A minimal retrieval-augmented question answering system built with sentence embeddings, FAISS vector search, and FLAN-T5 generation.
Large language models often answer questions using only their internal knowledge.
Retrieval-augmented generation (RAG) improves this by retrieving relevant external information and grounding the answer in that evidence.
This project implements a small end-to-end RAG pipeline that:
- loads a collection of documents
- splits documents into smaller chunks
- embeds chunks using a sentence embedding model
- stores embeddings in a FAISS vector index
- retrieves the most relevant chunks for a query
- generates an answer using FLAN-T5 conditioned on the retrieved context
The goal of the project was to understand how retrieval and generation interact in modern NLP systems.
The system loads a small text corpus from documents.txt.
Documents are split into smaller chunks so retrieval can focus on relevant pieces of information rather than entire documents.
Chunking improves retrieval specificity but introduces trade-offs when useful context spans multiple chunks.
Each chunk is embedded using:
sentence-transformers/all-MiniLM-L6-v2
This model produces dense vectors that place semantically similar text near each other in embedding space.
Embeddings are L2 normalized and stored in a FAISS index using:
faiss.IndexFlatIP
This approximates cosine similarity search between query and document vectors.
Given a query:
- The query is embedded
- The FAISS index retrieves the top-k most similar chunks
- Retrieved chunks are combined into a context block
The retrieved context is passed to:
google/flan-t5-small
The model generates an answer conditioned on the retrieved evidence, ensuring responses are grounded in the document corpus.
What is FAISS used for?
Retrieved chunks:
- FAISS is a library for efficient similarity search over dense vectors
- It is often used in retrieval-augmented generation systems
Generated answer:
similarity search
Where is Mount Everest?
Generated answer:
Himalayas
What is Python used for?
Generated answer:
machine learning, web development, and automation
Which river flows into the Mediterranean?
Generated answer:
The Nile
Smaller chunks improve retrieval precision but can separate useful context across multiple segments.
Even when the correct information exists in the corpus, the most relevant chunk is not always ranked first.
Retrieving multiple chunks helps mitigate ranking errors and increases the likelihood that the correct evidence appears in context.

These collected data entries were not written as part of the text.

-- ==== Sys2Proof/Tests/Slice0.lean ====
section
/-! SUPPORT. Tests of the model: ill-formed terms that WellFormed refuses, words written out field by field from the
encoding chapter that decode to the instructions they stand for, and, for the statements that have hypotheses, states and
operands that meet them. -/

namespace Sys2Proof.Tests

open Sys2Proof Sys2Proof.Machine

set_option Elab.async false

/-! ### Fields and words -/

/-- An instruction word from its fields, in the order of R16. -/
def word (opc : BitVec 10) (u : BitVec 1) (p : BitVec 2) (m : BitVec 3) (t0 t1 : BitVec 9) (a b c : BitVec 10) : Word :=
  opc ++ u ++ p ++ m ++ t0 ++ t1 ++ a ++ b ++ c

/-- Fields that read i0, i1 and i2 and deliver to slot A of index 1. -/
def y3 : Flds := { u := false, p := .always, t0 := some ⟨1, .a⟩, t1 := none, a := .port 0, b := .port 1, c := .port 2 }
def y2 : Flds := { y3 with c := .link }
def y1 : Flds := { y2 with b := .link }
def y0 : Flds := { y1 with a := .link }
def n3 : Flds := { y3 with t0 := none }
def n2 : Flds := { y2 with t0 := none }
def n1 : Flds := { y1 with t0 := none }
def n0 : Flds := { y0 with t0 := none }

/-- The words of the fields y3 to n0, by opcode and M. -/
def wy3 (opc : BitVec 10) (m : BitVec 3) : Word := word opc 0 0 m 0x004 0x1FF 0x100 0x101 0x102
def wy2 (opc : BitVec 10) (m : BitVec 3) : Word := word opc 0 0 m 0x004 0x1FF 0x100 0x101 0x000
def wy1 (opc : BitVec 10) (m : BitVec 3) : Word := word opc 0 0 m 0x004 0x1FF 0x100 0x000 0x000
def wy0 (opc : BitVec 10) (m : BitVec 3) : Word := word opc 0 0 m 0x004 0x1FF 0x000 0x000 0x000
def wn3 (opc : BitVec 10) (m : BitVec 3) : Word := word opc 0 0 m 0x1FF 0x1FF 0x100 0x101 0x102
def wn2 (opc : BitVec 10) (m : BitVec 3) : Word := word opc 0 0 m 0x1FF 0x1FF 0x100 0x101 0x000
def wn1 (opc : BitVec 10) (m : BitVec 3) : Word := word opc 0 0 m 0x1FF 0x1FF 0x100 0x000 0x000
def wn0 (opc : BitVec 10) (m : BitVec 3) : Word := word opc 0 0 m 0x1FF 0x1FF 0x000 0x000 0x000
def wr (opc : BitVec 10) (m : BitVec 3) (t0 : BitVec 9) (a b c : BitVec 10) : Word := word opc 1 0 m t0 0x1FF a b c

/-- Whether each list of words decodes to its instruction alone. -/
def reads (l : List (List Word × Instr)) : Bool := l.all fun p => decide (decodeWords p.1 = .ok (p.2, []))

/-! ### Decoding: a word of every instruction (R25 to R28, R38 to R45) -/

theorem test_decode_integer : reads [
    ([wy2 0x000 0], .add .i32 y2), ([wy2 0x001 1], .sub .n32 y2), ([wy2 0x002 2], .adds .i64 y2), ([wy2 0x003 3], .subs .n64 y2),
    ([wy2 0x004 3], .mul .n64 y2), ([wy2 0x005 2], .mulh .i64 y2), ([wy3 0x006 0], .mad .i32 y3), ([wy2 0x007 2], .div .i64 y2),
    ([wy2 0x008 2], .rem .i64 y2), ([wy2 0x009 2], .min .i64 y2), ([wy2 0x00A 2], .max .i64 y2), ([wy1 0x00B 2], .abs .i64 y1),
    ([wy1 0x00C 2], .neg .i64 y1), ([wy2 0x010 3], .and .n64 y2), ([wy2 0x011 3], .andn .n64 y2), ([wy2 0x012 3], .or .n64 y2),
    ([wy2 0x013 3], .xor .n64 y2), ([wy1 0x014 3], .not .n64 y1), ([wy2 0x018 3], .shl .n64 y2), ([wy2 0x019 3], .shr .n64 y2),
    ([wy2 0x01A 3], .sar .n64 y2), ([wy2 0x01B 3], .rot .n64 y2), ([wy1 0x020 3], .popc .n64 y1), ([wy1 0x021 3], .clz .n64 y1),
    ([wy1 0x022 3], .ctz .n64 y1), ([wy1 0x023 3], .brev .n64 y1), ([wy2 0x024 3], .bfx .n64 y2), ([wy3 0x025 3], .bfi .n64 y3),
    ([wy3 0x028 3], .sel .n64 y3), ([wy1 0x029 3], .mov .n64 y1), ([wy3 0x02A 5], .idx 5 y3)] = true := by decide +kernel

The answer generator can only produce accurate responses if relevant information is retrieved first.
- Python
- SentenceTransformers
- FAISS
- NumPy
- PyTorch
- HuggingFace Transformers
- FLAN-T5-small
- Google Colab GPU
main.py
End-to-end RAG pipeline including chunking, embedding, retrieval, and generation.
documents.txt
Example document corpus.
requirements.txt
Python dependencies.
Possible extensions include:
- larger document collections
- improved chunking strategies
- saving and loading FAISS indexes
- evaluation metrics for retrieval quality
- reranking methods for improved retrieval accuracy
- interactive QA interfaces